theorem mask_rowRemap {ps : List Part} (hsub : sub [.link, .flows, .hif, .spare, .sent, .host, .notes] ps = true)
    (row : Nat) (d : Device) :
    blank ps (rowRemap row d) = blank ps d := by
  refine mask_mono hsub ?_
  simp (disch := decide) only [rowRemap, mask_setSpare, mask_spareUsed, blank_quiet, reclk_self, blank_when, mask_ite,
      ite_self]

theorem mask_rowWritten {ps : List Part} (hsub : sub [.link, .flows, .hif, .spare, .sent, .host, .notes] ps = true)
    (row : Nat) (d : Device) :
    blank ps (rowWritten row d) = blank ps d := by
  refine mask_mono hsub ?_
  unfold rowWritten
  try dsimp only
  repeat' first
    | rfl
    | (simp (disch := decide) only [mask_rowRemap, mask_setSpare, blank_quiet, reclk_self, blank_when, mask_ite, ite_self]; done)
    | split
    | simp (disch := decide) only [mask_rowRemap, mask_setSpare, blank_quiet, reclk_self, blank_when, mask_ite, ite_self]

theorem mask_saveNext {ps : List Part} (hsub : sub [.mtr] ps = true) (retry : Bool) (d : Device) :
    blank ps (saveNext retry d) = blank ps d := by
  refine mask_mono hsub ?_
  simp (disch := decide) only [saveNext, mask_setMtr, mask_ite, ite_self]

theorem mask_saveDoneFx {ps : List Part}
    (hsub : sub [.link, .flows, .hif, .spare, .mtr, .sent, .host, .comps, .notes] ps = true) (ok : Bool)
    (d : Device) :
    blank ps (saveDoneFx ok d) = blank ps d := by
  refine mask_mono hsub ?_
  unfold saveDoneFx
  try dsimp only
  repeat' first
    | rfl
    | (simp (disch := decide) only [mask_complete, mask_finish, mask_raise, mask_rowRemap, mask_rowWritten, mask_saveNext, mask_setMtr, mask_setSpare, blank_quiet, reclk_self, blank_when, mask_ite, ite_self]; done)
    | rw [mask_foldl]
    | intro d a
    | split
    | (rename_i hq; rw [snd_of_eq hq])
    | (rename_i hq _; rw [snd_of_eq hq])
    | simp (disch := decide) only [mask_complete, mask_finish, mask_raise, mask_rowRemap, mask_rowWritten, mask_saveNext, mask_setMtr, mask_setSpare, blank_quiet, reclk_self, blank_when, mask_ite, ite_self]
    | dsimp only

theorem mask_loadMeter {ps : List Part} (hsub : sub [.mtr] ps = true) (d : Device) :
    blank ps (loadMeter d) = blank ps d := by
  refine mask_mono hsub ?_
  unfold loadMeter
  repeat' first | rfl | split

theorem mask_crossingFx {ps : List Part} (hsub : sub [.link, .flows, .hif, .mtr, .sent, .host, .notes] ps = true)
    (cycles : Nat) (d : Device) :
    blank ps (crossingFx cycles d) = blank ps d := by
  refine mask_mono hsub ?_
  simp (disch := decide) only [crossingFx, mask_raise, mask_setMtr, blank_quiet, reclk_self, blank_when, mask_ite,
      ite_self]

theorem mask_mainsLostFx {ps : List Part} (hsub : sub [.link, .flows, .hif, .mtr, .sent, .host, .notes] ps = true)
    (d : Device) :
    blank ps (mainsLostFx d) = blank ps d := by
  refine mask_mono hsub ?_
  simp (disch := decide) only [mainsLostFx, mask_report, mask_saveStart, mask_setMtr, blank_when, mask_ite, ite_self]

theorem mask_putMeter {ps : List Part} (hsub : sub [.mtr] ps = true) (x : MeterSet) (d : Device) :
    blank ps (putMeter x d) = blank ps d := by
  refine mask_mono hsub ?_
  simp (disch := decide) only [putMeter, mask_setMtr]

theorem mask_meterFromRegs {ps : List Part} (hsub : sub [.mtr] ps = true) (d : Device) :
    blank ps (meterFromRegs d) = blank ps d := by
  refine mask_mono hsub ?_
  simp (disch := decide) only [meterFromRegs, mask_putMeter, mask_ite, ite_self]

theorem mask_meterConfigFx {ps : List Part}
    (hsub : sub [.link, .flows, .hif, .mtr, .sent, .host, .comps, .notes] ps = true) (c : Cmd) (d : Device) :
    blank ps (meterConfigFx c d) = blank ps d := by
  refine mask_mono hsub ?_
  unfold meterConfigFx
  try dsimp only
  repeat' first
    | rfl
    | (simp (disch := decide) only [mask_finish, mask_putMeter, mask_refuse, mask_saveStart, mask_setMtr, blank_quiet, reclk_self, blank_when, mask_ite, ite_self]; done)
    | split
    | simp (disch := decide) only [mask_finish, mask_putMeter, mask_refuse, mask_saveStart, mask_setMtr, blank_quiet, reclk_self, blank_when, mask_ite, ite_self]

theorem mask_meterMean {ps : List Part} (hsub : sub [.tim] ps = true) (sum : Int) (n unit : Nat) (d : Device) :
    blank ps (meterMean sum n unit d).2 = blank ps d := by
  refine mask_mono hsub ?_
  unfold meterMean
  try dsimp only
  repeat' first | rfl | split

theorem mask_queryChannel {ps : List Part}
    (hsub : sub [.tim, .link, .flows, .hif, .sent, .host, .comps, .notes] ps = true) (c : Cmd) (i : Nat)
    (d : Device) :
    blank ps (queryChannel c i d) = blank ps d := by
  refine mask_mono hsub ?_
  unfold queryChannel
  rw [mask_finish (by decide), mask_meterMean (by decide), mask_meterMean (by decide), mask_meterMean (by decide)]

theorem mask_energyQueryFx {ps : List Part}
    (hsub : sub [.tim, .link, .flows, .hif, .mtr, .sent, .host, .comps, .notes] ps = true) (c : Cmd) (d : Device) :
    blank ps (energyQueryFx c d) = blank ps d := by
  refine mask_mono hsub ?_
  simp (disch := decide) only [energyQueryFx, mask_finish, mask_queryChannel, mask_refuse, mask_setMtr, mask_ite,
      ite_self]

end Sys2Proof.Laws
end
——————————
PROBLEM DETAILS
While keeping every line the same, please copy out all the records.

REPLY TO THE EXERCISE
theorem mask_rowRemap {ps : List Part} (hsub : sub [.link, .flows, .hif, .spare, .sent, .host, .notes] ps = true)
    (row : Nat) (d : Device) :
    blank ps (rowRemap row d) = blank ps d := by
  refine mask_mono hsub ?_
  simp (disch := decide) only [rowRemap, mask_setSpare, mask_spareUsed, blank_quiet, reclk_self, blank_when, mask_ite,
      ite_self]

theorem mask_rowWritten {ps : List Part} (hsub : sub [.link, .flows, .hif, .spare, .sent, .host, .notes] ps = true)
    (row : Nat) (d : Device) :
    blank ps (rowWritten row d) = blank ps d := by
  refine mask_mono hsub ?_
  unfold rowWritten
  try dsimp only
  repeat' first
    | rfl
    | (simp (disch := decide) only [mask_rowRemap, mask_setSpare, blank_quiet, reclk_self, blank_when, mask_ite, ite_self]; done)
    | split
    | simp (disch := decide) only [mask_rowRemap, mask_setSpare, blank_quiet, reclk_self, blank_when, mask_ite, ite_self]

theorem mask_saveNext {ps : List Part} (hsub : sub [.mtr] ps = true) (retry : Bool) (d : Device) :
    blank ps (saveNext retry d) = blank ps d := by
  refine mask_mono hsub ?_
  simp (disch := decide) only [saveNext, mask_setMtr, mask_ite, ite_self]

theorem mask_saveDoneFx {ps : List Part}
    (hsub : sub [.link, .flows, .hif, .spare, .mtr, .sent, .host, .comps, .notes] ps = true) (ok : Bool)
    (d : Device) :
    blank ps (saveDoneFx ok d) = blank ps d := by
  refine mask_mono hsub ?_
  unfold saveDoneFx
  try dsimp only
  repeat' first
    | rfl
    | (simp (disch := decide) only [mask_complete, mask_finish, mask_raise, mask_rowRemap, mask_rowWritten, mask_saveNext, mask_setMtr, mask_setSpare, blank_quiet, reclk_self, blank_when, mask_ite, ite_self]; done)
    | rw [mask_foldl]
    | intro d a
    | split
    | (rename_i hq; rw [snd_of_eq hq])
    | (rename_i hq _; rw [snd_of_eq hq])
    | simp (disch := decide) only [mask_complete, mask_finish, mask_raise, mask_rowRemap, mask_rowWritten, mask_saveNext, mask_setMtr, mask_setSpare, blank_quiet, reclk_self, blank_when, mask_ite, ite_self]
    | dsimp only

theorem mask_loadMeter {ps : List Part} (hsub : sub [.mtr] ps = true) (d : Device) :
    blank ps (loadMeter d) = blank ps d := by
  refine mask_mono hsub ?_
  unfold loadMeter
  repeat' first | rfl | split

theorem mask_crossingFx {ps : List Part} (hsub : sub [.link, .flows, .hif, .mtr, .sent, .host, .notes] ps = true)
    (cycles : Nat) (d : Device) :
    blank ps (crossingFx cycles d) = blank ps d := by
  refine mask_mono hsub ?_
  simp (disch := decide) only [crossingFx, mask_raise, mask_setMtr, blank_quiet, reclk_self, blank_when, mask_ite,
      ite_self]

theorem mask_mainsLostFx {ps : List Part} (hsub : sub [.link, .flows, .hif, .mtr, .sent, .host, .notes] ps = true)
    (d : Device) :
    blank ps (mainsLostFx d) = blank ps d := by
  refine mask_mono hsub ?_
  simp (disch := decide) only [mainsLostFx, mask_report, mask_saveStart, mask_setMtr, blank_when, mask_ite, ite_self]

theorem mask_putMeter {ps : List Part} (hsub : sub [.mtr] ps = true) (x : MeterSet) (d : Device) :
    blank ps (putMeter x d) = blank ps d := by
  refine mask_mono hsub ?_
  simp (disch := decide) only [putMeter, mask_setMtr]

theorem mask_meterFromRegs {ps : List Part} (hsub : sub [.mtr] ps = true) (d : Device) :
    blank ps (meterFromRegs d) = blank ps d := by
  refine mask_mono hsub ?_
  simp (disch := decide) only [meterFromRegs, mask_putMeter, mask_ite, ite_self]

theorem mask_meterConfigFx {ps : List Part}
    (hsub : sub [.link, .flows, .hif, .mtr, .sent, .host, .comps, .notes] ps = true) (c : Cmd) (d : Device) :
    blank ps (meterConfigFx c d) = blank ps d := by
  refine mask_mono hsub ?_
  unfold meterConfigFx
  try dsimp only
  repeat' first
    | rfl
    | (simp (disch := decide) only [mask_finish, mask_putMeter, mask_refuse, mask_saveStart, mask_setMtr, blank_quiet, reclk_self, blank_when, mask_ite, ite_self]; done)
    | split
    | simp (disch := decide) only [mask_finish, mask_putMeter, mask_refuse, mask_saveStart, mask_setMtr, blank_quiet, reclk_self, blank_when, mask_ite, ite_self]

theorem mask_meterMean {ps : List Part} (hsub : sub [.tim] ps = true) (sum : Int) (n unit : Nat) (d : Device) :
    blank ps (meterMean sum n unit d).2 = blank ps d := by
  refine mask_mono hsub ?_
  unfold meterMean
  try dsimp only
  repeat' first | rfl | split

theorem mask_queryChannel {ps : List Part}
    (hsub : sub [.tim, .link, .flows, .hif, .sent, .host, .comps, .notes] ps = true) (c : Cmd) (i : Nat)
    (d : Device) :
    blank ps (queryChannel c i d) = blank ps d := by
  refine mask_mono hsub ?_
  unfold queryChannel
  rw [mask_finish (by decide), mask_meterMean (by decide), mask_meterMean (by decide), mask_meterMean (by decide)]

theorem mask_energyQueryFx {ps : List Part}
    (hsub : sub [.tim, .link, .flows, .hif, .mtr, .sent, .host, .comps, .notes] ps = true) (c : Cmd) (d : Device) :
    blank ps (energyQueryFx c d) = blank ps d := by
  refine mask_mono hsub ?_
  simp (disch := decide) only [energyQueryFx, mask_finish, mask_queryChannel, mask_refuse, mask_setMtr, mask_ite,
      ite_self]

end Sys2Proof.Laws
end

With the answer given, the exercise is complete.